Bernoulli Bayesian Sets

class bayessets.BernoulliBayesianSet(dataset, meanfactor=2, alpha=None, beta=None, alphaepsilon=0, betaepsilon=0)

Bayesian Sets assuming an independent Bernoulli distribution. Using the conjugate distribution (Beta), we build an efficient computation model based on a matrix multiplication.

The model needs hyperparameters alpha and beta, but these can be estimated using the mean of each feature. To use this estimation, the meanfactor argument should be set, while alpha and beta should be None.

The alphaepsilon and betaepsilon arguments are used for features with mean (close to) 0 or 1, because they will cause log-of-zero operations.

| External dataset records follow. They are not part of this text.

-- ==== Sys2Proof/Machine/Step.lean ====
section
/-! DEFINITION. One step: the command at the front of the queue, or one TIME edge when none waits. -/

namespace Sys2Proof.Machine

/-- Take the command that has waited longest and run it with the rest of the queue. With none waiting the time core takes one
edge (R142), which is DESIGN CHOICE: the table has no row for a clock edge. -/
def step (s : State) : Host.Outcome State Fault Refusal :=
  match s.pending with
  | [] => .next s.idle
  | c :: rest => exec c { s with pending := rest }

/-- A command put at the front of the queue. -/
def State.withCommand (s : State) (c : Instr) : State := { s with pending := c :: s.pending }

/-- The state whose next step runs the command a word spells; the state itself where it spells none. -/
def State.withFetchWord (s : State) (nbits w : Nat) : State :=
  match decodeTableWord nbits w with
  | some c => s.withCommand c
  | none => s

end Sys2Proof.Machine
end

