-- ==== Sys2Proof/WellFormed.lean ====
section
/-! DEFINITION. Which operands a command may carry: those the block's registers, buses, pins and numberings can present.
The meanings are total and do not rest on it; statements and tests use it to speak of the commands that can come. -/

namespace Sys2Proof

open Sys2Proof.Machine

/-- A number below a bound. -/
def below (n v : Nat) : Bool := decide (v < n)
/-- A value of `w` bits. -/
def isBits (w v : Nat) : Bool := decide (v < 2 ^ w)
/-- A value of `w` bits, if there is one. -/
def isBitsOpt (w : Nat) (v : Option Nat) : Bool := v.all (isBits w)
/-- Values of `w` bits. -/
def allBits (w : Nat) (l : List Nat) : Bool := l.all (isBits w)
/-- A device address: 40 bits (R71). -/
def isAddr (a : Nat) : Bool := isBits 40 a
/-- An island, I00–I43 (R31). -/
def isIsland (i : Nat) : Bool := below 44 i
/-- Islands. -/
def allIslands (l : List Nat) : Bool := l.all isIsland
/-- A lane of a tile kind by its device-wide number (R25). -/
def chanOf (k : Blk) (c : Nat) : Bool := below (tileLanes k * (tilePositions k).length) c
/-- An instance of a tile kind (R25). -/
def instOf (k : Blk) (i : Nat) : Bool := below (tilePositions k).length i
/-- A position with a tile of a kind. -/
def isPos (k : Blk) (p : Nat) : Bool := (tilePositions k).contains p
/-- A master: a tile only at a populated position. -/
def isMaster : Master → Bool
  | .tile p => (kindAt p).isSome
  | _ => true
/-- A master, if there is one. -/
def isMasterOpt (m : Option Master) : Bool := m.all isMaster
/-- A source of phase or frequency, 1–5 (R154). -/
def isSource (n : Nat) : Bool := decide (1 ≤ n) && below 6 n
/-- A power domain of R31 that can be off while the device runs. -/
def isDom (d : Dom) : Bool := d != .aon && d != .time
/-- The operation codes 6 and 7 of PORT_OP (R66). -/
def isOp67 (n : Nat) : Bool := n == 6 || n == 7
/-- A memory access of 1 to 64 bytes (R70). -/
def isMemOp : MemOp → Bool
  | .read n => decide (1 ≤ n) && below 65 n
  | .write l => decide (1 ≤ l.length) && below 65 l.length
/-- A packet's head (R46). -/
def isPktHead (h : PktHead) : Bool := isBits 8 h.typ && isBits 13 h.flow && below 8 h.prio && below 1024 h.lane
/-- A packet's data words: at most 13 of 64 bits (R86). -/
def isData (l : List Nat) : Bool := decide (l.length ≤ 13) && allBits 64 l
/-- What a disturbed packet reads as: a length word and data words. -/
def isUpset (u : Option (Nat × List Nat)) : Bool := u.all (fun p => isBits 64 p.1 && isData p.2)
/-- Key attributes within their fields (R508). -/
def isKeyAttr (a : KeyAttr) : Bool := isBits 11 a.dest && isBits 5 a.usage && isBits 9 a.parent
/-- A signature R ‖ S of two numbers of 48 bytes (R500). -/
def isSig (l : List Byte) : Bool := l.length == 96
/-- What the supervision of an input has counted: at most 4,096 ones (R258). -/
def isSeen (o : WvObs) : Bool := o.ones.all (below 4097)
/-- The keys of a key page: 16 at most. -/
def isKeys (l : List (List Byte)) : Bool := below 17 l.length
/-- A byte string short enough for a frame or a mailbox. -/
def isFrame (l : List Byte) : Bool := isBits 14 l.length
/-- The data bytes of a CAN FD frame: 64 at most (R455). -/
def isCanData (l : List Byte) : Bool := below 65 l.length
/-- The identity bytes of a transceiver. -/
def isId (l : List Byte) : Bool := below 65 l.length
/-- Words of Cocoon by their number. -/
def isWords (l : List (Nat × Nat)) : Bool := l.all (fun p => isBits 16 p.1 && isBits 64 p.2)
/-- Words of a DDR line with bits in error: eight words of a 64-byte line (R492). -/
def isUpsets (l : List (Nat × Nat)) : Bool := l.all (fun p => below 8 p.1 && below 73 p.2)
/-- Temperatures by island, as 10-bit patterns (R550). -/
def isTemps (l : List (Nat × Nat)) : Bool := l.all (fun p => isIsland p.1 && isBits 10 p.2)
/-- A power spectrum of 1,024 bins (R203). -/
def isBins (l : List Nat) : Bool := l.length == 1024 && allBits 48 l
/-- Navigation symbols: at most 12 words of them (R217). -/
def isNav (l : List NavSyms) : Bool := l.all (fun n => below 32 n.lane && below 769 n.count && below 13 n.words.length && allBits 64 n.words)
/-- Cells of a search: bins and samples of R208. -/
def isCells (a : AcqCells) : Bool := a.cells.all (fun c => below 1025 c.1 && below 16384 c.2.1)
/-- A satellite's azimuth and elevation in 0.01°, if known. -/
def isAzEl (p : Option (Nat × Int)) : Bool := p.all (fun x => below 36000 x.1)
/-- Measurements of one COR tile: its 32 lanes (R217). -/
def isMeas (l : List ChMeas) : Bool := l.all (fun m => below 32 m.lane && isBits 64 m.tx && isBits 64 m.phase && isBits 32 m.dop && isBits 16 m.cn0)
/-- What a health pass measured, of islands (R545). -/
def isMeasures (l : List IslMeas) : Bool := l.all (fun m => isIsland m.isl && m.ros.length == 4 && isBits 16 m.m0 && isBits 16 m.m1)
/-- A solution with at most 255 satellites (R238). -/
def isSol (e : EpochSol) : Bool := isBits 8 e.nsat && isBits 40 e.offset
/-- What a front end presents: 32 bytes, and bytes 0x0A–0x10 again (R197). -/
def isProbe (f : FeProbe) : Bool := f.desc.length == 32 && f.again.length == 7
/-- A DMA beat: at most 64 bytes (R483). -/
def isBeat (b : Option (List Byte)) : Bool := b.all (fun l => below 65 l.length)
/-- A cable echo with a delay that DELAY can hold (R163). -/
def isEcho : CableEcho → Bool
  | .rise n => isBits 32 n
  | .fall n => isBits 32 n
  | .none => true
  | .noPlateau => true
/-- What start-up found: image types in range, update headers whole, identities of 64 bits. -/
def isEnv (e : BootEnv) : Bool := allBits 8 e.copyBad && e.flash.all (fun i => isBits 8 i.typ && i.head.length == 4096) && e.partners.all (fun p => isBits 64 p.2.2)
/-- What start-up found, if it went that far. -/
def isEnvOpt (e : Option BootEnv) : Bool := e.all isEnv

One option in this case is to look into these features, but if even then the floating-point precision, the epsilon arguments could be used to correct the issue.

compute_query_parameters(query_indices)

Computes the query parameters, rank constant and rank query (called ‘c’ and ‘q’ in the original paper, respectively)

query(query_indices)

Computes the expansion of the seed set given by the argument query_indices

Parameters:query_indices – list of the indices of items in the seed set
Returns:ndarray – the score of each item
query_many(queries)

Computes the expansion of the seed sets given in the argument queries. Multiplies the dataset matrix only once, may be recommended for larger/more dense matrices.

Parameters:queries – list of the query indices
Returns:matrix – the score of each item for each query